Graphic Neural Network Model for Screening of Novel Inhibitors for SARS CoV 3C-like Protease

Introduction

This project aims to build a model that would aid novel drug design processes and is hosted here: https://github.com/susanzhang233/mollykill_2.0. Somewhat related to this mollykill 1.0, this project hopes to simplify limitations of the generator and decoder by disregarding GAN’s over-complicated generative structure. In this 2.0 version, we’ll be more focused on employing the accuracy and efficiency of the discriminator. Then, instead of letting the generator to come up with new molecules starting from zero. We’ll be applying a larger real world molecule datasets(ie. Zinc15), to mimic the traditional virtual/actual screening process to come up with potential inhibitors.

Model Structure

Screen Shot 2021-09-05 at 10 47 40 PM

Featurizer

To represent the molecules in computer understandable format, this project uses the MolGraphConvFeaturizer from deepchem package that could be referred from here. This featurizer concatenates each molecule’s multiple features into two arrays: nodes array and edges array. Within each of the two arrays, there are then numbers of one-hot encoded arrays corresponding to numbers of atoms in each molecules, i.e. each atom and each bond is represented by one array.

To ensure that the size of the molecule representations are the same(i.e. to standardize input size), this project went one step further to sum up the atom and bond arrays along each column, therefore ending up with node arrays of length 30 and edges array of 11 for each molecule.

Dataset

The example dataset used for demonstration of this model is originally from PubChem AID1706, previously handled by JClinic AIcure team at MIT into this binarized label form. The dataset is also hosted in the data folder of this project.

Repository Explanation

FancyModule.py contains the major functions of this project
example.ipynb is an example usage in the model pipeline

Setup

If you are running locally(i.e. in a jupyter notebook in conda, just make sure you installed:

RDKit
DeepChem 2.5.0 & above
Tensorflow 2.4.0 & above

Then, please skip the following part and continue from Data Preparations.
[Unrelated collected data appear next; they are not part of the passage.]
/-- 00 pp 1001 is ADD HL,rr; 11101000 eeeeeeee is ADD SP,e (42_alu16.md). -/
theorem test_decode_alu16 :
    decode [0b00111001] = .ok (.add_hl_sp, []) ∧
    decode [0b11101000, 0xFE] = .ok (.add_sp_r8 0xFE, []) :=
  ⟨rfl, rfl⟩

/-- Behind 0xCB, 00 ooo sss shifts and 01, 10 and 11 bbb sss are BIT, RES and SET (43_rotate_bit.md). -/
theorem test_decode_bits :
    decode [0xCB, 0b00110110] = .ok (.swap_atHL, []) ∧
    decode [0xCB, 0b01000110] = .ok (.bit_0_atHL, []) ∧
    decode [0xCB, 0b10111000] = .ok (.res_7_b, []) ∧
    decode [0xCB, 0b11111111] = .ok (.set_7_a, []) ∧
    decode [0b00011111] = .ok (.rra, []) :=
  ⟨rfl, rfl, rfl, rfl, rfl⟩

/-- 001 cc 000 is JR cc, 110 cc 010 JP cc, 110 cc 100 CALL cc, 110 cc 000 RET cc, 11 ttt 111 RST
(44_control.md). -/
theorem test_decode_control :
    decode [0b00110000, 0xFD] = .ok (.jr_nc_r8 0xFD, []) ∧
    decode [0b11011010, 0x00, 0x02] = .ok (.jp_c_a16 0x0200, []) ∧
    decode [0b11010100, 0x34, 0x12] = .ok (.call_nc_a16 0x1234, []) ∧
    decode [0b11001000] = .ok (.ret_z, []) ∧
    decode [0b11011001] = .ok (.reti, []) ∧
    decode [0b11111111] = .ok (.rst_38, []) :=
  ⟨rfl, rfl, rfl, rfl, rfl, rfl⟩

/-- HALT is 0x76, STOP two bytes, and 0xED is one of the eleven illegal bytes (45_system.md). -/
theorem test_decode_system :
    decode [0b01110110] = .ok (.halt, []) ∧
    decode [0b00010000, 0x00] = .ok (.stop, []) ∧
    decode [0b11110011] = .ok (.di, []) ∧
    decode [0b11101101] = .ok (.illegal_ED, []) :=
  ⟨rfl, rfl, rfl, rfl⟩

/-- Too few bytes are refused by name. -/
theorem test_decode_truncated :
    decode [] = .error .empty ∧ decode [0xC3, 0x50] = .error (.truncated 0xC3) ∧
    decode [0xCB] = .error (.truncated 0xCB) :=
  ⟨rfl, rfl, rfl⟩

/-! ## The vectors of instructions, one theorem a rule -/

/-- R300: vectors VL1, VL2. -/
theorem test_rule_300 :
  nextIs (step (holding ({ start with a := 0x5A, b := 0x00 }) [] [0x47]))
      (fun t => t.a == 0x5A && t.b == 0x5A && t.pc == 0x0151 && t.ticks == 4) = true ∧
  nextIs (step (holding ({ start with a := 0x5A }) [] [0x7F]))
      (fun t => t.a == 0x5A && t.pc == 0x0151 && t.ticks == 4) = true := by
  decide

/-- R301: vectors VL3. -/
theorem test_rule_301 :
  nextIs (step (holding ({ start with c := 0x00 }) [] [0x0E, 0xFE]))
      (fun t => t.c == 0xFE && t.pc == 0x0152 && t.ticks == 8) = true := by
  decide

/-- R302: vectors VL4, VL5. -/
theorem test_rule_302 :
  nextIs (step (holding ({ start with h := 0xC1, l := 0x23, e := 0x00 }) [(0xC123, 0x99)] [0x5E]))
      (fun t => t.e == 0x99 && t.h == 0xC1 && t.l == 0x23 && t.pc == 0x0151 && t.ticks == 8) = true ∧
  nextIs (step (holding ({ start with h := 0xC1, l := 0x23 }) [(0xC123, 0x77)] [0x66]))
      (fun t => t.h == 0x77 && t.l == 0x23 && t.pc == 0x0151 && t.ticks == 8) = true := by
  decide

/-- R303: vectors VL6. -/
theorem test_rule_303 :
  nextIs (step (holding ({ start with h := 0xC0, l := 0x10 }) [] [0x75]))
      (fun t => t.h == 0xC0 && t.l == 0x10 && t.pc == 0x0151 && flatRead t 0xC010 == 0x10 &&
        t.ticks == 8) = true := by
  decide

/-- R304: vectors VL7. -/
theorem test_rule_304 :
  nextIs (step (holding ({ start with h := 0xC0, l := 0x00 }) [] [0x36, 0x42]))
      (fun t => t.h == 0xC0 && t.l == 0x00 && t.pc == 0x0152 && flatRead t 0xC000 == 0x42 &&
        t.ticks == 12) = true := by
  decide

/-- R305: vectors VL8. -/
theorem test_rule_305 :
  nextIs (step (holding ({ start with b := 0xC0, c := 0x05, a := 0x00 }) [(0xC005, 0x3C)] [0x0A]))
      (fun t => t.a == 0x3C && t.b == 0xC0 && t.c == 0x05 && t.pc == 0x0151 && t.ticks == 8) = true := by
  decide

/-- R306: vectors VL9. -/
theorem test_rule_306 :
  nextIs (step (holding ({ start with d := 0xC0, e := 0x06, a := 0x00 }) [(0xC006, 0x4D)] [0x1A]))
      (fun t => t.a == 0x4D && t.d == 0xC0 && t.e == 0x06 && t.pc == 0x0151 && t.ticks == 8) = true := by
  decide

/-- R307: vectors VL10. -/
theorem test_rule_307 :
  nextIs (step (holding ({ start with b := 0xC0, c := 0x07, a := 0x11 }) [] [0x02]))
      (fun t => t.a == 0x11 && t.b == 0xC0 && t.c == 0x07 && t.pc == 0x0151 &&
        flatRead t 0xC007 == 0x11 && t.ticks == 8) = true := by
  decide

/-- R308: vectors VL11. -/
theorem test_rule_308 :
  nextIs (step (holding ({ start with d := 0xC0, e := 0x08, a := 0x22 }) [] [0x12]))
      (fun t => t.a == 0x22 && t.d == 0xC0 && t.e == 0x08 && t.pc == 0x0151 &&
        flatRead t 0xC008 == 0x22 && t.ticks == 8) = true := by
  decide

/-- R309: vectors VL12. -/
theorem test_rule_309 :
  nextIs (step (holding ({ start with a := 0x00 }) [(0xC100, 0xAB)] [0xFA, 0x00, 0xC1]))
      (fun t => t.a == 0xAB && t.pc == 0x0153 && t.ticks == 16) = true := by
  decide

/-- R310: vectors VL13. -/
theorem test_rule_310 :
  nextIs (step (holding ({ start with a := 0xCD }) [] [0xEA, 0x01, 0xC1]))
      (fun t => t.a == 0xCD && t.pc == 0x0153 && flatRead t 0xC101 == 0xCD && t.ticks == 16) = true := by
  decide

/-- R311: vectors VL14. -/
theorem test_rule_311 :
  nextIs (step (holding ({ start with c := 0x80, a := 0x00 }) [(0xFF80, 0x5E)] [0xF2]))
      (fun t => t.a == 0x5E && t.c == 0x80 && t.pc == 0x0151 && t.ticks == 8) = true := by
  decide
To increase efficiency, we recommend running in Colab.

Then, we’ll first need to run the following lines of code, these will download conda with the deepchem environment in colab.

#!curl -Lo conda_installer.py https://raw.githubusercontent.com/deepchem/deepchem/master/scripts/colab_install.py
#import conda_installer
#conda_installer.install()
#!/root/miniconda/bin/conda info -e

#!pip install --pre deepchem
#import deepchem
#deepchem.__version__

Data Preparations

Now we are ready to import some useful functions/packages, along with our model.

Import Data

import FancyModule##our model

from rdkit import Chem
from rdkit.Chem import AllChem

import pandas as pd
import numpy as np
import matplotlib.pyplot as plt

import deepchem as dc 

Select subset for training

Here, for demonstration, we’ll be selecting a subset of size $2405$ from this in-vitro assay that detects inhibition of SARS-CoV 3CL protease via fluorescence.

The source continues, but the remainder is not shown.